After a police shooting
Diaz Rodriguez survived. He remains at a rehabilitation clinic, paralyzed from the waist down. In an interview, he said he’s hopeful he will someday walk again.
“It’s just scary being a paraplegic,” he said. “I’m guessing I might, maybe, sometime walk again because my legs are twitching. I heard – before I was shot – that that’s good news. "
He did not want to talk specifically about what occurred on Thanksgiving. Diaz Rodriguez denied fault. He said he does have a history of hearing voices, and that he does not like police. His family did not respond to multiple requests for comment.
Meanwhile, Abbe’s and Williams’ families said they are trying to move on with their lives. While they acknowledge how their family members struggled, both place blame squarely on Vancouver police. Dating back to 2011, every shooting by a Vancouver police officer has been deemed justified.
“I don’t believe that Bill was a threat to them,” Chris Smith said. “These police officers were not in control. They were worked up and they were ready to shoot. … Showing up with a gang of people with guns did not de-escalate the situation.”
Taylor said she never thought her son would be one to get shot by police, like those that have drawn headlines across the country.
“Then it happens to your own family,” she said. “Then you’re really asking, in shock, ‘what happened?’”

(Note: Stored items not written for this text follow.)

-- ==== Sys2Proof/Machine/SenseEvents.lean ====
section
/-! DEFINITION. The sense events of a port: the edges of ATTn, HENn and LOKn, the probe band, the current readings (spec/02
R17, R28 to R35; spec/01 R5, R6; spec/03 R62 to R65; spec/07 R141 to R143, R148, R149). While RST# is held low only the pin
levels are followed (log 7). -/

namespace Sys2Proof.Machine

/-- An event at a port unit, after the levels of its pins: nothing more while the part is held in reset (log 7). -/
def State.running (s : State) (f : State → State) : State := if s.host.inReset then s else f s

/-- ATTn rises: a removable port opens a session in IDLE or re-attaches in HOLD (R17). -/
def State.attachEdge (p : PortId) (s : State) : State :=
  if (s.port p).fixed then s
  else
    match (s.port p).state with
    | .idle => s.openRemovable p
    | .hold => s.returnInHold p
    | .occupied => s
    | .disabled => s
    | .powering => s
    | .fault => s
    | .recovery => s
    | .quarantined => s

/-- ATTN_RISING -/
def execAttnRising (p : PortId) (s : State) : Result :=
  .next ((s.modPins p fun x => { x with att := true }).running (State.attachEdge p))

/-- ATTn falls: a removable port in OCCUPIED goes to HOLD (R17, R31). -/
def State.detachEdge (p : PortId) (s : State) : State :=
  if !(s.port p).fixed && (s.port p).state = .occupied then s.detach p else s

/-- ATTN_FALLING -/
def execAttnFalling (p : PortId) (s : State) : Result :=
  .next ((s.modPins p fun x => { x with att := false }).running (State.detachEdge p))

/-- HENN_RISING (R5, R33, R62, R63) -/
def execHennRising (p : PortId) (s : State) : Result :=
  .next ((s.modPins p fun x => { x with hen := true }).running fun t => t.hubRises p)

/-- HENN_FALLING (R65) -/
def execHennFalling (p : PortId) (s : State) : Result :=
  .next ((s.modPins p fun x => { x with hen := false }).running fun t => t.hubFalls p)

/-- LOKn rises on a fixed port: the recovery-consecutive count becomes 0 and a running link timer stops (R149). -/
def State.linkUp (p : PortId) (s : State) : State :=
  s.modPort p fun q =>
    if q.fixed then { q with recoveryCount := 0, timers := { q.timers with link := none } } else q

/-- LOKN_RISING -/
def execLoknRising (p : PortId) (s : State) : Result :=
  .next ((s.modPins p fun x => { x with lok := true }).running (State.linkUp p))

/-- LOKn falls on a fixed port in OCCUPIED with no resumption window open: the link timer starts (R148, R149). -/
def State.linkDown (p : PortId) (s : State) : State :=
  s.modPort p fun q =>
    if q.fixed && q.state = .occupied && !q.session.any (·.resumptionWindow) then q.startLink else q

/-- LOKN_FALLING -/
def execLoknFalling (p : PortId) (s : State) : Result :=
  .next ((s.modPins p fun x => { x with lok := false }).running (State.linkDown p))

/-- DAn enters the probe band: WATCHING goes to TIMING and the probe timer starts (R6). -/
def Port.probeEnters (q : Port) : Port :=
  if q.detector = .watching then
    { q with detector := .timing, timers := { q.timers with probe := some probeTime } }
  else q

/-- PROBE_BAND_ENTERED -/
def execProbeBandEntered (p : PortId) (s : State) : Result :=
  .next ((s.modPins p fun x => { x with probeBand := true }).running fun t => t.modPort p Port.probeEnters)

/-- DAn leaves the probe band: TIMING and REPLYING go back to WATCHING, the probe timer is cancelled (R6). -/
def Port.probeLeaves (q : Port) : Port :=
  match q.detector with
  | .timing => { q with detector := .watching, timers := { q.timers with probe := none } }
  | .replying => { q with detector := .watching }
  | .off => q
  | .watching => q

/-- PROBE_BAND_LEFT -/
def execProbeBandLeft (p : PortId) (s : State) : Result :=
  .next ((s.modPins p fun x => { x with probeBand := false }).running fun t => t.modPort p Port.probeLeaves)

/-- A reading at a port unit (R141): the accumulators first, then the comparison. -/
def State.reading (p : PortId) (mA : Nat) (s : State) : State :=
  let s1 := s.modPort p fun q => q.takeReading mA
  if (s.port p).state.compared then s1.compareReading p mA else s1

/-- CURRENT_READING -/
def execCurrentReading (p : PortId) (reading : Nat) (s : State) : Result :=
  .next (s.running (State.reading p (delivered reading)))

end Sys2Proof.Machine
end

Taylor said neither she nor her daughter, who both live in the same low-income housing complex, could afford a funeral. One of Williams’ ex-girlfriends paid for him to be cremated.
Treva Smith asked officers if the city of Vancouver will help bury Abbe, she said, but they declined.
“The city doesn’t help, even though the city police killed him. There’s no offer of assistance for taking care of the remains of a person they’ve taken their lives from,” she said.
Abbe’s and Williams’ families both said they either did not have hope for a case or the money to challenge Vancouver Police Department actions in court.